An investigation for the interaction of gamma oryzanol with the Mpro of SARS-CoV-2 to combat COVID-19: DFT, molecular docking, ADME and molecular dynamics simulations

COVID-19 has affected more or less every nation across the world and affected the economy very badly. Infection of this virus in human took the life of millions. We have already faced the first and the second waves of COVID-19 and recently, the nations or humanity is afraid of new strain, that is, OMICRON. Considered to highly infectious than the previous strains. Therefore, the researchers are working to find a promising molecule with no or permissible toxicity.
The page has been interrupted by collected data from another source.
-- ==== Sys2Proof/WellFormed.lean ====
section
/-! DEFINITION. Which commands are well formed: every register index in range (spec/30_encoding.md R82, R83). -/

namespace Sys2Proof

/-- A field-register index is legal below `NF` (spec/30_encoding.md R82). -/
def RegIdx.isField (i : RegIdx) : Bool := decide (i.toNat < Config.numField)

/-- A point-register index is legal below `NP` (spec/30_encoding.md R82). -/
def RegIdx.isPoint (i : RegIdx) : Bool := decide (i.toNat < Config.numPoint)

/-- The index checks of each command's format (spec/30_encoding.md R83). -/
def Instr.wf : Instr → Bool
  | .clrerr => true
  | .zero => true
  | .fmake rd => RegIdx.isField rd
  | .fadd rd rs1 rs2 => RegIdx.isField rd && RegIdx.isField rs1 && RegIdx.isField rs2
  | .fsub rd rs1 rs2 => RegIdx.isField rd && RegIdx.isField rs1 && RegIdx.isField rs2
  | .fmul rd rs1 rs2 => RegIdx.isField rd && RegIdx.isField rs1 && RegIdx.isField rs2
  | .fdiv rd rs1 rs2 => RegIdx.isField rd && RegIdx.isField rs1 && RegIdx.isField rs2
  | .finv rd rs1 => RegIdx.isField rd && RegIdx.isField rs1
  | .pmake rd rs1 rs2 => RegIdx.isPoint rd && RegIdx.isField rs1 && RegIdx.isField rs2
  | .pinf rd => RegIdx.isPoint rd
  | .pldg rd => RegIdx.isPoint rd
  | .padd rd rs1 rs2 => RegIdx.isPoint rd && RegIdx.isPoint rs1 && RegIdx.isPoint rs2
  | .pgetx rd rs1 => RegIdx.isField rd && RegIdx.isPoint rs1
  | .pgety rd rs1 => RegIdx.isField rd && RegIdx.isPoint rs1
  | .pser rs1 _ => RegIdx.isPoint rs1
  | .smul rd rs1 rs2 => RegIdx.isPoint rd && RegIdx.isField rs1 && RegIdx.isPoint rs2
  | .kchk rs1 => RegIdx.isField rs1
  | .hmac => true
  | .pbkdf2 => true
  | .mseed => true

/-- A command whose register indices are all in range. -/
abbrev Instr.WellFormed (i : Instr) : Prop := i.wf = true

end Sys2Proof
end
In the present work, authors have chosen 10 molecules including the molecules used in curing the infection from nCoV. All the molecules were docked against Mpro of nCoV using iGemdock, a reliable computational tool. Based on the binding energy obtained, it can be seen that only latermovir; remdesivir; zanamivir showed better binding affinity than the gamma oryzanol, the molecule of interest in this work. These three molecules are already in use to cure the patients siffering from the infection of nCoV. But, we need a cost effective and easily available molecule to fight against this viral infection. The binding energy obtained for the formation of complex of gamma oryzanol with Mpro of nCoV through molecular docking is -118.787 kcal/mol. It forms conventional hydrogen bonds with the CYS145 (3.63 angstrom), LEU141 (6.46 angstrom) and SER144 (3.18 and 2.87 angstrom); forms C-H bonds with PHE140 (5.08 angstrom), pi-alkyl interactions with CYS145 (6.72 angstrom); forms alkyl interaction with PRO168 (4.08 and 6.88 angstrom), ALA191 (5.04 angstrom), LEU141 (5.96 and 6.14 angstrom). One interesting information is obtained that the value of log Kp of gamma oryzanol is least means more permeable to skin in comparison of other molecules used in the work. Gamma oryzanol in known for to its biological potency like it can modulate the oxidative stress as well as inflammation. DFT calculations of gamma oryzanol (GO) was made at different temperature and no change in the delocalization of electron density as well no change in free energy is observed. Molecular dynamics (MD) simulations of gamma oryzanol with the Mpro of nCoV at different temperatures was performed. The formation of the complex between GO and Mpro of CoV at 290 K, 300 K, 310 K and 320 K for 100 ns was investigated. It has been observed that the effective binding is observed at 290 K, therefore, it can be said that the inhibition of the Mpro of nCoV with GO is maximum at 290 K.